-- ==== Sys2Proof/Decode.lean ====
section
/-! DEFINITION. The decoder of command words, total on every word (30_encoding.md R90-R99), the encoder, and the opcode map
as a list of rows (R96). -/

namespace Sys2Proof

/-- A word cut into its fields (30_encoding.md R90, R91). -/
def Fields.ofWord (w : Word) : Fields where
  rsv := w.extractLsb' 24 8
  rm := w.extractLsb' 20 4
  rb := w.extractLsb' 16 4
  ra := w.extractLsb' 12 4
  rd := w.extractLsb' 8 4
  op := w.extractLsb' 0 8

/-- The fields put together, RSV most significant (30_encoding.md R90). -/
def Fields.toWord (f : Fields) : Word :=
  f.rsv ++ (f.rm ++ (f.rb ++ (f.ra ++ (f.rd ++ f.op))))

/-- The register that a used field names; none if its bit 3 is set (30_encoding.md R92). -/
def regOf? (f : BitVec 4) : Option Reg :=
  if h : f.toNat < 8 then some ⟨f.toNat, h⟩ else none

/-- The register that the low three bits of a field name, used where decoding has already passed. -/
def regOf (f : BitVec 4) : Reg := ⟨f.toNat % 8, Nat.mod_lt _ (by decide)⟩

/-- A command that uses RD and RA. -/
def decodeDA (f : Fields) (mk : Reg → Reg → Instr) : Option Instr :=
  match regOf? f.rd, regOf? f.ra with
  | some d, some a => if f.rb = 0 ∧ f.rm = 0 then some (mk d a) else none
  | _, _ => none

/-- LDI: RD and the immediate `word[19:12]` (30_encoding.md R93). -/
def decodeDI (f : Fields) (mk : Reg → BitVec 8 → Instr) : Option Instr :=
  match regOf? f.rd with
  | some d => if f.rm = 0 then some (mk d (f.rb ++ f.ra)) else none
  | none => none

/-- A command that uses RD, RA and RM. -/
def decodeDAM (f : Fields) (mk : Reg → Reg → Reg → Instr) : Option Instr :=
  match regOf? f.rd, regOf? f.ra, regOf? f.rm with
  | some d, some a, some m => if f.rb = 0 then some (mk d a m) else none
  | _, _, _ => none

/-- A command that uses RD, RA and RB. -/
def decodeDAB (f : Fields) (mk : Reg → Reg → Reg → Instr) : Option Instr :=
  match regOf? f.rd, regOf? f.ra, regOf? f.rb with
  | some d, some a, some b => if f.rm = 0 then some (mk d a b) else none
  | _, _, _ => none

/-- A command that uses RD, RA, RB and RM. -/
def decodeDABM (f : Fields) (mk : Reg → Reg → Reg → Reg → Instr) : Option Instr :=
  match regOf? f.rd, regOf? f.ra, regOf? f.rb, regOf? f.rm with
  | some d, some a, some b, some m => some (mk d a b m)
  | _, _, _, _ => none

/-- The command that the fields spell; none for an illegal word (30_encoding.md R97, R98). -/
def decodeFields (f : Fields) : Option Instr :=
  if f.rsv = 0 then
    match f.op.toNat with
    | 0x00 => if f.rd = 0 ∧ f.ra = 0 ∧ f.rb = 0 ∧ f.rm = 0 then some .nop else none
    | 0x01 => decodeDA f .mov
    | 0x02 => decodeDI f .ldi
    | 0x10 => decodeDAM f .reduce
    | 0x11 => decodeDABM f .modadd
    | 0x12 => decodeDABM f .modsub
    | 0x13 => decodeDABM f .modmul
    | 0x14 => decodeDABM f .modexp
    | 0x15 => decodeDAM f .modinv
    | 0x18 => decodeDABM f .montmul
    | 0x19 => decodeDAM f .tomont
    | 0x1A => decodeDAM f .frommont
    | 0x20 => decodeDAB f .gcd
    | 0x30 => decodeDABM f .rhostep
    | 0x31 => decodeDABM f .rho
    | _ => none
  else none

/-- Decoding of a command word, total on every word (30_encoding.md R97). -/
def decode (w : Word) : Option Instr := decodeFields (Fields.ofWord w)

/-- The opcode byte of each command (30_encoding.md R96). -/
def Instr.opcode : Instr → BitVec 8
  | .nop => 0x00
  | .mov .. => 0x01
  | .ldi .. => 0x02
  | .reduce .. => 0x10
  | .modadd .. => 0x11
  | .modsub .. => 0x12
  | .modmul .. => 0x13
  | .modexp .. => 0x14
  | .modinv .. => 0x15
  | .montmul .. => 0x18
  | .tomont .. => 0x19
  | .frommont .. => 0x1A
  | .gcd .. => 0x20
  | .rhostep .. => 0x30
  | .rho .. => 0x31

/-- The four bits of a used register field (30_encoding.md R92). -/
def regField (r : Reg) : BitVec 4 := BitVec.ofNat 4 r.val

/-- The fields of a command; RSV and the unused fields are 0 (30_encoding.md R94, R95). -/
def Instr.fields (i : Instr) : Fields :=
  match i with
  | .nop => ⟨0, 0, 0, 0, 0, i.opcode⟩
  | .mov rd ra => ⟨0, 0, 0, regField ra, regField rd, i.opcode⟩
  | .ldi rd imm => ⟨0, 0, imm.extractLsb' 4 4, imm.extractLsb' 0 4, regField rd, i.opcode⟩
  | .reduce rd ra rm | .modinv rd ra rm | .tomont rd ra rm | .frommont rd ra rm =>
    ⟨0, regField rm, 0, regField ra, regField rd, i.opcode⟩
  | .gcd rd ra rb => ⟨0, 0, regField rb, regField ra, regField rd, i.opcode⟩
  | .modadd rd ra rb rm | .modsub rd ra rb rm | .modmul rd ra rb rm | .modexp rd ra rb rm
  | .montmul rd ra rb rm | .rhostep rd ra rb rm | .rho rd ra rb rm =>
    ⟨0, regField rm, regField rb, regField ra, regField rd, i.opcode⟩

/-- The command word of a command (30_encoding.md R90, R103). -/
def encode (i : Instr) : Word := i.fields.toWord

/-- One row of the opcode map (30_encoding.md R96). -/
structure OpcodeRow where
  op : BitVec 8
  pattern : Word
  mask : Word
  deriving DecidableEq, Repr

/-- The opcode map, in the order of the table (30_encoding.md R96). -/
def opcodeTable : List OpcodeRow :=
  [ ⟨0x00, 0x00000000, 0xFFFFFFFF⟩, ⟨0x01, 0x00000001, 0xFFFF88FF⟩, ⟨0x02, 0x00000002, 0xFFF008FF⟩,
    ⟨0x10, 0x00000010, 0xFF8F88FF⟩, ⟨0x11, 0x00000011, 0xFF8888FF⟩, ⟨0x12, 0x00000012, 0xFF8888FF⟩,
    ⟨0x13, 0x00000013, 0xFF8888FF⟩, ⟨0x14, 0x00000014, 0xFF8888FF⟩, ⟨0x15, 0x00000015, 0xFF8F88FF⟩,
    ⟨0x18, 0x00000018, 0xFF8888FF⟩, ⟨0x19, 0x00000019, 0xFF8F88FF⟩, ⟨0x1A, 0x0000001A, 0xFF8F88FF⟩,
    ⟨0x20, 0x00000020, 0xFFF888FF⟩, ⟨0x30, 0x00000030, 0xFF8888FF⟩, ⟨0x31, 0x00000031, 0xFF8888FF⟩ ]

/-- A word spells a row's command exactly when `(word & mask) = match` (30_encoding.md R96). -/
abbrev OpcodeRow.Matches (r : OpcodeRow) (w : Word) : Prop := w &&& r.mask = r.pattern

/-- What the decoder reads from a table word of `nbits` bits (every command is one 32-bit word, 30_encoding.md R99). -/
def decodeTableWord (nbits w : Nat) : Option Instr :=
  if nbits ≤ 32 then decode (BitVec.ofNat 32 (w % 2 ^ nbits)) else none

end Sys2Proof
end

**********

● **Required work**: Retype the whole of the listing. Nothing may be altered or omitted.

● **Response to the exercise**:
-- ==== Sys2Proof/Decode.lean ====
section
/-! DEFINITION. The decoder of command words, total on every word (30_encoding.md R90-R99), the encoder, and the opcode map
as a list of rows (R96). -/

namespace Sys2Proof

/-- A word cut into its fields (30_encoding.md R90, R91). -/
def Fields.ofWord (w : Word) : Fields where
  rsv := w.extractLsb' 24 8
  rm := w.extractLsb' 20 4
  rb := w.extractLsb' 16 4
  ra := w.extractLsb' 12 4
  rd := w.extractLsb' 8 4
  op := w.extractLsb' 0 8

/-- The fields put together, RSV most significant (30_encoding.md R90). -/
def Fields.toWord (f : Fields) : Word :=
  f.rsv ++ (f.rm ++ (f.rb ++ (f.ra ++ (f.rd ++ f.op))))

/-- The register that a used field names; none if its bit 3 is set (30_encoding.md R92). -/
def regOf? (f : BitVec 4) : Option Reg :=
  if h : f.toNat < 8 then some ⟨f.toNat, h⟩ else none

/-- The register that the low three bits of a field name, used where decoding has already passed. -/
def regOf (f : BitVec 4) : Reg := ⟨f.toNat % 8, Nat.mod_lt _ (by decide)⟩

/-- A command that uses RD and RA. -/
def decodeDA (f : Fields) (mk : Reg → Reg → Instr) : Option Instr :=
  match regOf? f.rd, regOf? f.ra with
  | some d, some a => if f.rb = 0 ∧ f.rm = 0 then some (mk d a) else none
  | _, _ => none

/-- LDI: RD and the immediate `word[19:12]` (30_encoding.md R93). -/
def decodeDI (f : Fields) (mk : Reg → BitVec 8 → Instr) : Option Instr :=
  match regOf? f.rd with
  | some d => if f.rm = 0 then some (mk d (f.rb ++ f.ra)) else none
  | none => none

/-- A command that uses RD, RA and RM. -/
def decodeDAM (f : Fields) (mk : Reg → Reg → Reg → Instr) : Option Instr :=
  match regOf? f.rd, regOf? f.ra, regOf? f.rm with
  | some d, some a, some m => if f.rb = 0 then some (mk d a m) else none
  | _, _, _ => none

/-- A command that uses RD, RA and RB. -/
def decodeDAB (f : Fields) (mk : Reg → Reg → Reg → Instr) : Option Instr :=
  match regOf? f.rd, regOf? f.ra, regOf? f.rb with
  | some d, some a, some b => if f.rm = 0 then some (mk d a b) else none
  | _, _, _ => none

/-- A command that uses RD, RA, RB and RM. -/
def decodeDABM (f : Fields) (mk : Reg → Reg → Reg → Reg → Instr) : Option Instr :=
  match regOf? f.rd, regOf? f.ra, regOf? f.rb, regOf? f.rm with
  | some d, some a, some b, some m => some (mk d a b m)
  | _, _, _, _ => none

/-- The command that the fields spell; none for an illegal word (30_encoding.md R97, R98). -/
def decodeFields (f : Fields) : Option Instr :=
  if f.rsv = 0 then
    match f.op.toNat with
    | 0x00 => if f.rd = 0 ∧ f.ra = 0 ∧ f.rb = 0 ∧ f.rm = 0 then some .nop else none
    | 0x01 => decodeDA f .mov
    | 0x02 => decodeDI f .ldi
    | 0x10 => decodeDAM f .reduce
    | 0x11 => decodeDABM f .modadd
    | 0x12 => decodeDABM f .modsub
    | 0x13 => decodeDABM f .modmul
    | 0x14 => decodeDABM f .modexp
    | 0x15 => decodeDAM f .modinv
    | 0x18 => decodeDABM f .montmul
    | 0x19 => decodeDAM f .tomont
    | 0x1A => decodeDAM f .frommont
    | 0x20 => decodeDAB f .gcd
    | 0x30 => decodeDABM f .rhostep
    | 0x31 => decodeDABM f .rho
    | _ => none
  else none

/-- Decoding of a command word, total on every word (30_encoding.md R97). -/
def decode (w : Word) : Option Instr := decodeFields (Fields.ofWord w)

/-- The opcode byte of each command (30_encoding.md R96). -/
def Instr.opcode : Instr → BitVec 8
  | .nop => 0x00
  | .mov .. => 0x01
  | .ldi .. => 0x02
  | .reduce .. => 0x10
  | .modadd .. => 0x11
  | .modsub .. => 0x12
  | .modmul .. => 0x13
  | .modexp .. => 0x14
  | .modinv .. => 0x15
  | .montmul .. => 0x18
  | .tomont .. => 0x19
  | .frommont .. => 0x1A
  | .gcd .. => 0x20
  | .rhostep .. => 0x30
  | .rho .. => 0x31

/-- The four bits of a used register field (30_encoding.md R92). -/
def regField (r : Reg) : BitVec 4 := BitVec.ofNat 4 r.val

/-- The fields of a command; RSV and the unused fields are 0 (30_encoding.md R94, R95). -/
def Instr.fields (i : Instr) : Fields :=
  match i with
  | .nop => ⟨0, 0, 0, 0, 0, i.opcode⟩
  | .mov rd ra => ⟨0, 0, 0, regField ra, regField rd, i.opcode⟩
  | .ldi rd imm => ⟨0, 0, imm.extractLsb' 4 4, imm.extractLsb' 0 4, regField rd, i.opcode⟩
  | .reduce rd ra rm | .modinv rd ra rm | .tomont rd ra rm | .frommont rd ra rm =>
    ⟨0, regField rm, 0, regField ra, regField rd, i.opcode⟩
  | .gcd rd ra rb => ⟨0, 0, regField rb, regField ra, regField rd, i.opcode⟩
  | .modadd rd ra rb rm | .modsub rd ra rb rm | .modmul rd ra rb rm | .modexp rd ra rb rm
  | .montmul rd ra rb rm | .rhostep rd ra rb rm | .rho rd ra rb rm =>
    ⟨0, regField rm, regField rb, regField ra, regField rd, i.opcode⟩

/-- The command word of a command (30_encoding.md R90, R103). -/
def encode (i : Instr) : Word := i.fields.toWord

/-- One row of the opcode map (30_encoding.md R96). -/
structure OpcodeRow where
  op : BitVec 8
  pattern : Word
  mask : Word
  deriving DecidableEq, Repr

/-- The opcode map, in the order of the table (30_encoding.md R96). -/
def opcodeTable : List OpcodeRow :=
  [ ⟨0x00, 0x00000000, 0xFFFFFFFF⟩, ⟨0x01, 0x00000001, 0xFFFF88FF⟩, ⟨0x02, 0x00000002, 0xFFF008FF⟩,
    ⟨0x10, 0x00000010, 0xFF8F88FF⟩, ⟨0x11, 0x00000011, 0xFF8888FF⟩, ⟨0x12, 0x00000012, 0xFF8888FF⟩,
    ⟨0x13, 0x00000013, 0xFF8888FF⟩, ⟨0x14, 0x00000014, 0xFF8888FF⟩, ⟨0x15, 0x00000015, 0xFF8F88FF⟩,
    ⟨0x18, 0x00000018, 0xFF8888FF⟩, ⟨0x19, 0x00000019, 0xFF8F88FF⟩, ⟨0x1A, 0x0000001A, 0xFF8F88FF⟩,
    ⟨0x20, 0x00000020, 0xFFF888FF⟩, ⟨0x30, 0x00000030, 0xFF8888FF⟩, ⟨0x31, 0x00000031, 0xFF8888FF⟩ ]

/-- A word spells a row's command exactly when `(word & mask) = match` (30_encoding.md R96). -/
abbrev OpcodeRow.Matches (r : OpcodeRow) (w : Word) : Prop := w &&& r.mask = r.pattern

/-- What the decoder reads from a table word of `nbits` bits (every command is one 32-bit word, 30_encoding.md R99). -/
def decodeTableWord (nbits w : Nat) : Option Instr :=
  if nbits ≤ 32 then decode (BitVec.ofNat 32 (w % 2 ^ nbits)) else none

end Sys2Proof
end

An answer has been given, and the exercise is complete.